Changes in PDW level have been reported as a potential marker for the diagnosis and prognosis of laryngeal cancer, colorectal cancer,  nasopharyngeal cancer, and liver cancer.9,28,33,34 Paulus35 showed in their study that the dysfunction of bone marrow cells could lead to changes in PDW. Bone marrow cell maturation and PLT size are regulated by some cytokines, including interleukin-6 granulocyte colony-stimulating factor and macrophage colony-stimulating factor,36 which promote tumor angiogenesis and metastasis.37 Studies have shown that PDW increases in melanoma and gallbladder cancer.38,39 In our results, PDW showed a statistically significant difference between the three groups (patients with NPC, patients with benign tumors of the nasopharynx, and healthy subjects), with statistically significant differences when the three groups are compared in pairs. Higher the NPC pathological staging the higher the PDW level, suggesting that the increase in PDW could be used to indicate the progression of NPC.
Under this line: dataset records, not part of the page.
/-- Registers of block CAL. -/
def famsCAL : List Fam := [
  ⟨0x120000, 1, 0, 1, 0, [⟨14, 8, .rw, 0, .s⟩, ⟨3, 3, .rw, 0, .l⟩, ⟨2, 2, .rw, 1, .l⟩, ⟨1, 1, .rw, 1, .l⟩, ⟨0, 0, .rw, 0, .l⟩]⟩, -- CAL_CTL
  ⟨0x120004, 1, 0, 1, 0, [⟨6, 6, .ro, 0, .non⟩, ⟨5, 1, .ro, 0, .non⟩, ⟨0, 0, .ro, 0, .non⟩]⟩, -- CAL_STS
  ⟨0x120008, 1, 0, 1, 0, [⟨10, 8, .wo, 0, .l⟩, ⟨7, 7, .wo, 0, .l⟩, ⟨6, 2, .wo, 0, .l⟩, ⟨1, 1, .wo, 0, .l⟩, ⟨0, 0, .wo, 0, .l⟩]⟩, -- CAL_CMD
  ⟨0x12000c, 1, 0, 1, 0, [⟨31, 28, .rw, 4, .l⟩, ⟨27, 24, .rw, 3, .l⟩, ⟨22, 16, .rw, 0x10, .l⟩, ⟨15, 12, .rw, 8, .l⟩, ⟨11, 8, .rw, 0xa, .l⟩, ⟨3, 0, .rw, 8, .l⟩]⟩, -- CAL_CFG
  ⟨0x120010, 1, 0, 1, 0, [⟨31, 24, .rw, 0x64, .l⟩, ⟨20, 16, .rw, 0, .l⟩, ⟨11, 0, .rw, 0x30, .l⟩]⟩, -- CAL_PUBCFG
  ⟨0x120014, 1, 0, 1, 0, [⟨31, 24, .rw, 0xa, .l⟩, ⟨23, 16, .rw, 0x80, .l⟩, ⟨15, 8, .rw, 0x80, .l⟩, ⟨3, 0, .rw, 6, .l⟩]⟩, -- CAL_STRKCFG
  ⟨0x120018, 1, 0, 1, 0, [⟨31, 16, .rw, 0, .l⟩, ⟨15, 8, .rw, 0x10, .l⟩, ⟨3, 0, .rw, 0xa, .l⟩]⟩, -- CAL_FFCFG
  ⟨0x12001c, 1, 0, 1, 0, [⟨31, 31, .wo, 0, .l⟩, ⟨28, 24, .rw, 0, .l⟩, ⟨11, 0, .rw, 0, .l⟩]⟩, -- CAL_INJ
  ⟨0x120080, 32, 4, 1, 0, [⟨11, 0, .rw, 0xfff, .l⟩]⟩, -- CAL_TREF
  ⟨0x120100, 32, 4, 1, 0, [⟨31, 31, .ro, 0, .non⟩, ⟨30, 30, .ro, 0, .non⟩, ⟨29, 29, .ro, 0, .non⟩, ⟨23, 16, .ro, 0, .non⟩, ⟨15, 0, .ro, 0, .non⟩]⟩, -- CAL_MODSTS
  ⟨0x120200, 1, 0, 1, 0, [⟨31, 0, .rc, 0, .non⟩]⟩, -- CAL_CNT_PUB
  ⟨0x120204, 1, 0, 1, 0, [⟨31, 0, .rc, 0, .non⟩]⟩, -- CAL_CNT_UPD
  ⟨0x120208, 1, 0, 1, 0, [⟨31, 0, .rc, 0, .non⟩]⟩, -- CAL_CNT_TRIMSAT
  ⟨0x12020c, 1, 0, 1, 0, [⟨31, 0, .rc, 0, .non⟩]⟩, -- CAL_CNT_CLAMP
  ⟨0x120210, 1, 0, 1, 0, [⟨31, 0, .rc, 0, .non⟩]⟩, -- CAL_CNT_OUTLIER
  ⟨0x120214, 1, 0, 1, 0, [⟨31, 0, .rc, 0, .non⟩]⟩, -- CAL_CNT_DEAD
  ⟨0x120218, 1, 0, 1, 0, [⟨31, 0, .rc, 0, .non⟩]⟩, -- CAL_CNT_FFPUB
  ⟨0x12021c, 1, 0, 1, 0, [⟨31, 0, .rc, 0, .non⟩]⟩ -- CAL_CNT_FFCLAMP
  ]

/-- Registers of block FOL. -/
def famsFOL : List Fam := [
  ⟨0x130000, 1, 0, 1, 0, [⟨1, 1, .rw, 0, .l⟩, ⟨0, 0, .rw, 0, .s⟩]⟩, -- FOL_CTL
  ⟨0x130004, 1, 0, 1, 0, [⟨31, 24, .ro, 0, .non⟩, ⟨6, 6, .ro, 0, .non⟩, ⟨5, 5, .ro, 0, .non⟩, ⟨4, 4, .ro, 0, .non⟩, ⟨3, 3, .ro, 0, .non⟩, ⟨2, 2, .ro, 0, .non⟩, ⟨1, 1, .ro, 0, .non⟩, ⟨0, 0, .ro, 0, .non⟩]⟩, -- FOL_STS
  ⟨0x130008, 1, 0, 1, 0, [⟨2, 2, .wo, 0, .l⟩, ⟨1, 1, .wo, 0, .l⟩, ⟨0, 0, .wo, 0, .l⟩]⟩, -- FOL_CMD
  ⟨0x13000c, 1, 0, 1, 0, [⟨31, 28, .rw, 3, .l⟩, ⟨27, 27, .rw, 0, .s⟩, ⟨23, 16, .rw, 4, .s⟩, ⟨15, 8, .rw, 0x14, .s⟩, ⟨3, 0, .rw, 0xc, .l⟩]⟩, -- FOL_CFG
  ⟨0x130010, 1, 0, 1, 0, [⟨15, 0, .rw, 0, .s⟩]⟩, -- FOL_PEER
  ⟨0x130014, 1, 0, 1, 0, [⟨31, 0, .rw, 0, .l⟩]⟩, -- FOL_JOINSIG
  ⟨0x130018, 1, 0, 1, 0, [⟨31, 0, .ro, 0, .non⟩]⟩, -- FOL_OWNA
  ⟨0x13001c, 1, 0, 1, 0, [⟨31, 0, .ro, 0, .non⟩]⟩, -- FOL_CFGDIG
  ⟨0x130020, 1, 0, 1, 0, [⟨31, 0, .ro, 0, .non⟩]⟩, -- FOL_PEERDIG
  ⟨0x130024, 1, 0, 1, 0, [⟨7, 3, .rw, 0, .l⟩, ⟨2, 2, .wo, 0, .l⟩, ⟨1, 1, .wo, 0, .l⟩, ⟨0, 0, .wo, 0, .l⟩]⟩, -- FOL_INJ
  ⟨0x130080, 1, 0, 1, 0, [⟨31, 0, .rc, 0, .non⟩]⟩, -- FOL_CNT_EXPL
  ⟨0x130084, 1, 0, 1, 0, [⟨31, 0, .rc, 0, .non⟩]⟩, -- FOL_CNT_UNEXPL
  ⟨0x130088, 1, 0, 1, 0, [⟨31, 0, .rc, 0, .non⟩]⟩, -- FOL_CNT_PEERMISS
  ⟨0x13008c, 1, 0, 1, 0, [⟨31, 0, .rc, 0, .non⟩]⟩, -- FOL_CNT_FAILOVER
  ⟨0x130090, 1, 0, 1, 0, [⟨31, 0, .rc, 0, .non⟩]⟩, -- FOL_CNT_REVERT
  ⟨0x130094, 1, 0, 1, 0, [⟨31, 0, .rc, 0, .non⟩]⟩, -- FOL_CNT_JOIN
  ⟨0x130098, 1, 0, 1, 0, [⟨31, 0, .rc, 0, .non⟩]⟩, -- FOL_CNT_MODMIS
  ⟨0x13009c, 1, 0, 1, 0, [⟨31, 0, .rc, 0, .non⟩]⟩ -- FOL_CNT_SUSPECT
  ]

/-- Registers of block MEM. -/
def famsMEM0 : List Fam := [
  ⟨0x140000, 1, 0, 1, 0, [⟨2, 2, .rw, 1, .l⟩, ⟨1, 1, .rw, 1, .l⟩, ⟨0, 0, .rw, 1, .l⟩]⟩, -- MEM_CTL
  ⟨0x140004, 1, 0, 1, 0, [⟨23, 20, .rw, 4, .s⟩, ⟨17, 16, .rw, 2, .s⟩, ⟨12, 12, .rw, 1, .s⟩, ⟨8, 8, .rw, 0, .s⟩, ⟨5, 4, .rw, 0, .s⟩, ⟨2, 0, .rw, 1, .s⟩]⟩, -- MEM_CFG
  ⟨0x140008, 1, 0, 1, 0, [⟨31, 20, .ro, 0, .non⟩, ⟨15, 12, .ro, 0, .non⟩, ⟨11, 8, .ro, 0, .non⟩, ⟨2, 2, .ro, 0, .non⟩, ⟨1, 1, .ro, 0, .non⟩, ⟨0, 0, .ro, 0, .non⟩]⟩, -- MEM_STS
  ⟨0x14000c, 1, 0, 1, 0, [⟨0, 0, .rw, 1, .s⟩]⟩, -- MEM_ORD_MODE
  ⟨0x140010, 1, 0, 1, 0, [⟨31, 24, .rw, 0x14, .l⟩, ⟨23, 16, .rw, 0x20, .l⟩, ⟨13, 8, .rw, 0x30, .l⟩, ⟨5, 0, .rw, 0x10, .l⟩]⟩, -- MEM_ARB
  ⟨0x140014, 1, 0, 1, 0, [⟨23, 16, .rw, 4, .l⟩, ⟨3, 3, .rw, 0, .l⟩, ⟨2, 0, .rw, 4, .s⟩]⟩, -- MEM_RFCFG
  ⟨0x140018, 1, 0, 1, 0, [⟨31, 16, .rw, 0x64, .l⟩, ⟨11, 8, .rw, 4, .l⟩]⟩, -- MEM_PTCFG
  ⟨0x14001c, 1, 0, 1, 0, [⟨15, 0, .rw, 0xc, .l⟩]⟩, -- MEM_SCRUB
  ⟨0x140020, 1, 0, 1, 0, [⟨31, 24, .rw, 0x40, .l⟩, ⟨19, 16, .rw, 0xa, .l⟩, ⟨15, 0, .rw, 0x40, .l⟩]⟩, -- MEM_RETCFG
  ⟨0x140024, 1, 0, 1, 0, [⟨7, 4, .wo, 0, .l⟩, ⟨0, 0, .wo, 0, .l⟩]⟩, -- MEM_CMD
  ⟨0x140028, 1, 0, 1, 0, [⟨0, 0, .rw, 0, .l⟩]⟩, -- MEM_TEST
  ⟨0x14002c, 1, 0, 1, 0, [⟨31, 31, .wo, 0, .l⟩, ⟨30, 30, .wo, 0, .l⟩, ⟨29, 29, .rw, 0, .l⟩, ⟨28, 27, .rw, 0, .l⟩, ⟨23, 16, .rw, 0, .l⟩, ⟨14, 8, .rw, 0, .l⟩, ⟨6, 0, .rw, 0, .l⟩]⟩, -- MEM_INJ
  ⟨0x140030, 4, 4, 1, 0, [⟨31, 0, .rw, 0, .l⟩]⟩, -- MEM_TCHK
  ⟨0x140100, 4, 0x20, 1, 0, [⟨31, 28, .ro, 0, .non⟩, ⟨23, 22, .ro, 0, .non⟩, ⟨21, 20, .ro, 0, .non⟩, ⟨18, 16, .ro, 0, .non⟩, ⟨14, 12, .ro, 0, .non⟩]⟩, -- MEM_SC_STS
  ⟨0x140104, 4, 0x20, 1, 0, [⟨31, 0, .rc, 0, .non⟩]⟩, -- MEM_SC_DEVCE0
  ⟨0x140108, 4, 0x20, 1, 0, [⟨31, 0, .rc, 0, .non⟩]⟩, -- MEM_SC_DEVCE1
  ⟨0x14010c, 4, 0x20, 1, 0, [⟨15, 0, .rc, 0, .non⟩]⟩, -- MEM_SC_DEVCE2
  ⟨0x140400, 64, 4, 1, 0, [⟨31, 31, .rw, 0, .s⟩, ⟨23, 0, .rw, 0, .s⟩]⟩, -- MEM_QLIST
  ⟨0x140200, 1, 0, 1, 0, [⟨31, 0, .rc, 0, .non⟩]⟩, -- MEM_CNT_CE
  ⟨0x140204, 1, 0, 1, 0, [⟨31, 0, .rc, 0, .non⟩]⟩, -- MEM_CNT_UE
  ⟨0x140208, 1, 0, 1, 0, [⟨31, 0, .rc, 0, .non⟩]⟩, -- MEM_CNT_RDRETRY
  ⟨0x14020c, 1, 0, 1, 0, [⟨31, 0, .rc, 0, .non⟩]⟩, -- MEM_CNT_WCRC
  ⟨0x140210, 1, 0, 1, 0, [⟨31, 0, .rc, 0, .non⟩]⟩, -- MEM_CNT_FWD
  ⟨0x140214, 1, 0, 1, 0, [⟨31, 0, .rc, 0, .non⟩]⟩, -- MEM_CNT_RMW
  ⟨0x140218, 1, 0, 1, 0, [⟨31, 0, .rc, 0, .non⟩]⟩, -- MEM_CNT_POISONRD
  ⟨0x14021c, 1, 0, 1, 0, [⟨31, 0, .rc, 0, .non⟩]⟩, -- MEM_CNT_SCRUBWB
  ⟨0x140220, 1, 0, 1, 0, [⟨31, 0, .rc, 0, .non⟩]⟩, -- MEM_CNT_HARD
  ⟨0x140224, 1, 0, 1, 0, [⟨31, 0, .rc, 0, .non⟩]⟩, -- MEM_CNT_TRKEVICT
  ⟨0x140228, 1, 0, 1, 0, [⟨31, 0, .rc, 0, .non⟩]⟩, -- MEM_CNT_REFFORCE
  ⟨0x14022c, 1, 0, 1, 0, [⟨31, 0, .rc, 0, .non⟩]⟩ -- MEM_CNT_PAUSE
  ]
Ultimately, in the ROC curve analysis, the AUC value was from 0.5 to 1; the closer the AUC value was to 1, the better was the diagnostic effect. AUC of between 0.7 and 0.9 and that above 0.9 showed certain and high accuracy, respectively. In our study, the combined use of MPV/PC ratio and PDW to distinguish between patients with NPC and benign tumors of the nasopharynx had a large AUC, increased specificity, and certain accuracy. Furthermore, the combined use of MPV/PC ratio and PDW to distinguish between patients with NPC and healthy subjects showed a large AUC, increased specificity, and high accuracy.

Our study had some limitations. First, this is a retrospective study. Second, this was a single research center study, from China, in a certain population; hence, there is a need for larger prospective studies to clarify how MPV/PC ratio affects the progress and precise mechanism of NPC. Undoubtedly, this study is the first to explore the value of MPV/PC ratio in NPC, and to provide a reference for distinguishing between the diagnosis of NPC and others.

Conclusion

MPV/PC ratio and PDW may be used as indexes of NPC, MPV/PC ratio combined with PDW could be considered as significant laboratory indexes for differential diagnosis of NPC, benign tumors of the nasopharynx, and healthy subjects. This finding could enhance the detection of NPC. However, further large-scale prospective study is suggested.